■ **EXERCISE AIM**:
Will you return, word for word, only the lines from the top of the data below down to and including the one with "## States -/"?

■ **INFORMATION GIVEN**:
-- ==== Sys2Proof/Tests/Slice0.lean ====
section
/-! SUPPORT. Tests: the well-formedness checks refuse ill-formed commands, words of the sequencer written out from Tables 4.6 and 4.7,
single steps with results taken from the spec, and for every statement states that meet its hypotheses. -/

namespace Sys2Proof.Tests

set_option Elab.async false

open Sys2Proof Sys2Proof.Machine

/-! ## States -/

/-- A running core in P0 with every context FREE. -/
def up : Chip := { Chip.reset with core.phase := .running, seq.ctxs := [] }

/-- A running core in which a context is as given. -/
def ctx (n : Nat) (x : Ctx) : Chip := setCtx n x up

/-- A READY context. -/
def ready : Ctx := { Ctx.idle with st := .ready }

/-- A running core with context 0 READY at PC 0. -/
def c0 : Chip := ctx 0 ready

/-- Operands that are all zero, of class ALUI or not. -/
def z (alui : Bool) : SeqOp := ⟨0, alui, 0#3, false, 0#5, 0#5, 0#40⟩

/-- A descriptor with a phase. -/
def desc (p : Phase) (ws : List W64) : Desc := { Desc.fetched 0 1 ws with phase := p, atStep2 := true }

/-- A core whose ring 0 is bound to a class and holds one descriptor. -/
def on (cls : Nat) (d : Desc) (c : Chip := up) : Chip :=
  updRing 0 (fun r => { r with en := true, cls := cls, tail := 1, base := 0xFFFFF00000000000, descs := [d] }) c

/-- The descriptor of ring 0. -/
def q : DescRef := ⟨0, 0⟩

/-- A started descriptor with an opcode and no other field, on ring 0 of a class. -/
def busy (cls opc : Nat) : Chip := on cls (desc .running [BitVec.ofNat 64 opc])

/-- The descriptor at the front of ring 0 that has started runs. -/
theorem running_on (cls opc : Nat) (d : Desc) (hi : d.idx = 0) (ho : d.opc = opc) (hp : d.phase = .running) :
    Running (on cls d) q cls opc d :=
  ⟨by rfl, by
    have : (d.idx == 0) = true := by simp [hi]
    show (match (d.idx == 0) with
      | true => some d
      | false => List.find? (fun d => d.idx == 0) []) = some d
    rw [this], by rfl, ho, hp⟩

/-- The opcode of a descriptor whose first word holds nothing else. -/
theorem opc_desc (opc : Nat) (h : opc < 256) : (desc .running [BitVec.ofNat 64 opc]).opc = opc := by
  simp only [Desc.opc, desc, Desc.word, Desc.fetched, nth, fld_eq, BitVec.toNat_ofNat, Nat.pow_zero, Nat.div_one]
  omega

/-- It runs. -/
theorem running_busy (cls opc : Nat) (h : opc < 256) : Running (busy cls opc) q cls opc (desc .running [BitVec.ofNat 64 opc]) :=
  running_on _ _ _ rfl (opc_desc opc h) rfl

/-- A started descriptor whose start's reads have been made. -/
def taken (ws : List W64) : Desc := { desc .running ws with samp := [(0, 1)] }

/-- It runs. -/
theorem running_taken (cls opc : Nat) (h : opc < 256) : Running (on cls (taken [BitVec.ofNat 64 opc])) q cls opc (taken [BitVec.ofNat 64 opc]) :=
  running_on _ _ _ rfl (opc_desc opc h) rfl

/-- The core in a phase. -/
def inPhase (p : StartPhase) : Chip := { up with core.phase := p }

/-- Sequencer instructions, part 1. -/
def seq1 : List (SeqOp → Instr) :=
  [.add, .sub, .mul, .mulhu, .mulhs, .divu, .divs, .remu, .rems, .and, .or, .xor, .andn, .shl, .shr, .sar, .rol, .min,
   .max, .minu, .maxu, .clz, .ctz, .popc, .sel, .madd]

/-- Sequencer instructions, part 2. -/
def seq2 : List (SeqOp → Instr) :=
  [.bfx, .bfi, .cmpeq, .cmpne, .cmplt, .cmple, .cmpltu, .cmpleu, .pand, .por, .pxor, .pandn, .movp, .movtp, .fadd,
   .fsub, .fmul, .fdiv, .fsqrt, .fma, .fmin, .fmax, .fcmplt, .fcmple, .fcmpeq, .fcvti]

/-- Sequencer instructions, part 3. -/
def seq3 : List (SeqOp → Instr) :=
  [.icvtf, .fisfin, .movi, .orhi, .ld, .st, .amoadd, .amoswap, .amocas, .amomaxu, .b, .bl, .jr, .jlr, .dbnz, .bz, .bnz,
   .ringPut, .ringPut2, .ringGetw, .ringClr, .ringPush, .ringPushr, .ringTail, .ringHead, .wait]

/-- Sequencer instructions, part 4. -/
def seq4 : List (SeqOp → Instr) :=
  [.test, .signal, .signalr, .ctrrd, .fenceLd, .fenceSt, .fenceAll, .bararr, .barwait, .sumPop, .sumTry, .sumPeek,
   .sumCount, .sumDrop, .sysNop, .yield, .exit, .spawn, .cid, .timerd, .sleept, .pgrd, .pgwr, .notify, .swfault, .iflush]

/-- Every sequencer instruction, by its constructor. -/
def allSeq : List (SeqOp → Instr) := seq1 ++ seq2 ++ seq3 ++ seq4

/-- Operands with which an instruction of `allSeq` is legal: zero, in class ALUI for MOVI and ORHI. -/
def legalOp (i : SeqOp → Instr) : SeqOp := z (decide (i (z true) = .movi (z true) ∨ i (z true) = .orhi (z true)))

/-! ## Well-formedness: a command past each bound is refused -/

theorem test_wf_context : Instr.wf (.add ⟨1023, true, 7#3, true, 31#5, 31#5, 0#40⟩) = true ∧
    Instr.wf (.add ⟨1024, false, 0#3, false, 0#5, 0#5, 0#40⟩) = false ∧ Instr.wf (.ld (z true)) = false := by decide +kernel
theorem test_wf_fence_kind : Instr.wf (.fenceSt ⟨0, false, 0#3, false, 0#5, 0#5, 0x2000#40⟩) = true ∧
    Instr.wf (.fenceSt (z false)) = false ∧ Instr.wf (.fenceLd ⟨0, false, 0#3, false, 0#5, 0#5, 0x2000#40⟩) = false ∧
    Instr.wf (.fenceAll (z false)) = false := by decide +kernel
theorem test_wf_context_numbers : Instr.wf (.loadReturn 1024 0) = false ∧ Instr.wf (.fetchFill 1024) = false ∧
    Instr.wf (.vmapInvEntry 0 65536) = false := by decide +kernel
theorem test_wf_descriptor : Instr.wf (.copyb ⟨32767, 4294967295⟩) = true ∧ Instr.wf (.copyb ⟨32768, 0⟩) = false ∧
    Instr.wf (.copyb ⟨0, 4294967296⟩) = false ∧ Instr.wf (.lmemEccError 0 6 ⟨0, 0⟩) = false := by decide +kernel
theorem test_wf_rings_and_counters : Instr.wf (.descriptorFetch 32768) = false ∧ Instr.wf (.setidx 0 4294967296) = false ∧
    Instr.wf (.counterEcc 65536) = false ∧ Instr.wf (.watchWrite 8 0) = false ∧ Instr.wf (.barInRise 8) = false := by decide +kernel
theorem test_wf_pages : Instr.wf (.registerWrite 19 0xFFF8 0) = true ∧ Instr.wf (.registerWrite 20 0 0) = false ∧
    Instr.wf (.registerWrite 0 4 0) = false ∧ Instr.wf (.registerWrite 0 0x10000 0) = false ∧ Instr.wf (.rbDataRead 20) = false ∧
    Instr.wf (.regRd 0x100000000000) = false ∧ Instr.wf (.snapStreamWrite 0x131 0) = false := by decide +kernel
theorem test_wf_units : Instr.wf (.scrubRead 256) = false ∧ Instr.wf (.arrayFlip 4) = false ∧ Instr.wf (.fwdRow 4) = false ∧
    Instr.wf (.blockGate 0) = false ∧ Instr.wf (.blockGate 13) = false ∧ Instr.wf (.regulatorTimeout 3) = false ∧
    Instr.wf (.eccWriteback 33554432) = false ∧ Instr.wf (.timeMark 0 65536) = false ∧ Instr.wf (.imgread 65536) = false ∧
    Instr.wf (.trickleRegionDone 2048) = false := by decide +kernel
theorem test_wf_link : Instr.wf (.trainingWord 4 0 0 0 0) = false ∧ Instr.wf (.laneLockLoss 0 8) = false ∧
    Instr.wf (.flitIdle 0 ⟨[]⟩) = false ∧ Instr.wf (.swap 4294967296) = false ∧ Instr.wf (.respTimeout 65536) = false ∧
    Instr.wf (.hello 4294967296) = false := by decide +kernel
theorem test_wf_host : Instr.wf (.hppRd 16 ⟨0, 0, 0, 0⟩) = false ∧ Instr.wf (.hppRd 0 ⟨1024, 0, 0, 0⟩) = false ∧
    Instr.wf (.hppWr 0 ⟨0, 1, 0, 0⟩ []) = false ∧ Instr.wf (.hppResponse 0 0 65536 []) = false ∧
    Instr.wf (.hportTimeout 0 1024) = false := by decide +kernel

/-- A packet to this core. -/
def pkt (ty vc : Nat) : Packet := ⟨ty, vc, 8, 0xFFFFF, 1, 0, 0, 0, 0, 0, 0, [], false, false, false⟩

theorem test_wf_packet : Instr.wf (.wr 0 (pkt 1 0)) = true ∧ Instr.wf (.wr 4 (pkt 1 0)) = false ∧ Instr.wf (.wr 0 (pkt 1 4)) = false ∧
    Instr.wf (.wr 0 { pkt 1 0 with len := 8 }) = false := by decide +kernel

/-! ## Words of the sequencer (Tables 4.6, 4.7 and 4.25) -/

theorem test_word_movi : seqDecode 0 0x1F80A0000000000C#64 = some (.movi ⟨0, true, 0#3, false, 5#5, 0#5, 12#40⟩) := by decide +kernel
theorem test_word_pop : seqDecode 0 0x6001205200000000#64 = some (.sumPop ⟨0, false, 0#3, false, 9#5, 0#5, 0x5200000000#40⟩) := by decide +kernel
theorem test_word_guarded_branch : seqDecode 0 0x3014000000000006#64 = some (.b ⟨0, false, 2#3, true, 0#5, 0#5, 6#40⟩) := by decide +kernel
theorem test_word_andi : seqDecode 0 0x12416A000000FFFF#64 = some (.and ⟨0, true, 0#3, false, 11#5, 10#5, 0xFFFF#40⟩) := by decide +kernel
theorem test_word_store : seqDecode 0 0x2041355B40000000#64 = some (.st ⟨0, false, 0#3, false, 9#5, 21#5, 0x5B40000000#40⟩) := by decide +kernel
theorem test_word_dbnz : seqDecode 0 0x3100A500FFFFFFFC#64 = some (.dbnz ⟨0, false, 0#3, false, 5#5, 5#5, 0xFFFFFFFC#40⟩) := by decide +kernel
theorem test_word_put : seqDecode 0 (0b0100#4 ++ 0b000000#6 ++ 0#3 ++ 0#1 ++ 0#5 ++ 7#5 ++ 0b00011#5 ++ 0#35) =
    some (.ringPut ⟨0, false, 0#3, false, 0#5, 7#5, 0x1800000000#40⟩) := by decide +kernel
theorem test_word_wait : seqDecode 0 (0b0101#4 ++ 0b000000#6 ++ 0#3 ++ 0#1 ++ 0#5 ++ 9#5 ++ 0#40) =
    some (.wait ⟨0, false, 0#3, false, 0#5, 9#5, 0#40⟩) := by decide +kernel
theorem test_word_iflush : seqDecode 3 (0b0111#4 ++ 0b001011#6 ++ 0#54) = some (.iflush ⟨3, false, 0#3, false, 0#5, 0#5, 0#40⟩) := by decide +kernel
theorem test_word_reserved : seqDecode 0 0x8000000000000000#64 = none ∧ seqDecode 0 0xF000000000000000#64 = none ∧
    seqDecode 0 (0b0000#4 ++ 0x1C#6 ++ 0#54) = none ∧ seqDecode 0 (0b0010#4 ++ 0x06#6 ++ 0#54) = none ∧
    seqDecode 0 (0b0111#4 ++ 0x0C#6 ++ 0#54) = none := by decide +kernel
theorem test_no_word_spells_a_command : decodeTableWord 32 0xFFFFFFFF = none ∧ decodeTableWord 0 0 = none := by decide +kernel

/-! ## Single steps -/

/-- Field of a next state. -/
def after (i : Instr) (c : Chip) : Option Chip :=
  match exec i ⟨c, []⟩ with
  | .next t => some t.chip
  | _ => none

/-- Context 0 with values in s3 and s4, and an instruction s2 ← s3 op s4. -/
def pair (a b : W64) : Chip := ctx 0 { ready with regs := [(3, a), (4, b)] }

/-- s2 ← s3 op s4. -/
def op3 : SeqOp := ⟨0, false, 0#3, false, 2#5, 3#5, 0x2000000000#40⟩

/-- rd after an instruction. -/
def rd (i : Instr) (a b : W64) : Option W64 := (after i (pair a b)).map fun c => (ctxOf c 0).reg 2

■ **RESPONSE**:
-- ==== Sys2Proof/Tests/Slice0.lean ====
section
/-! SUPPORT. Tests: the well-formedness checks refuse ill-formed commands, words of the sequencer written out from Tables 4.6 and 4.7,
single steps with results taken from the spec, and for every statement states that meet its hypotheses. -/

namespace Sys2Proof.Tests

set_option Elab.async false

open Sys2Proof Sys2Proof.Machine

/-! ## States -/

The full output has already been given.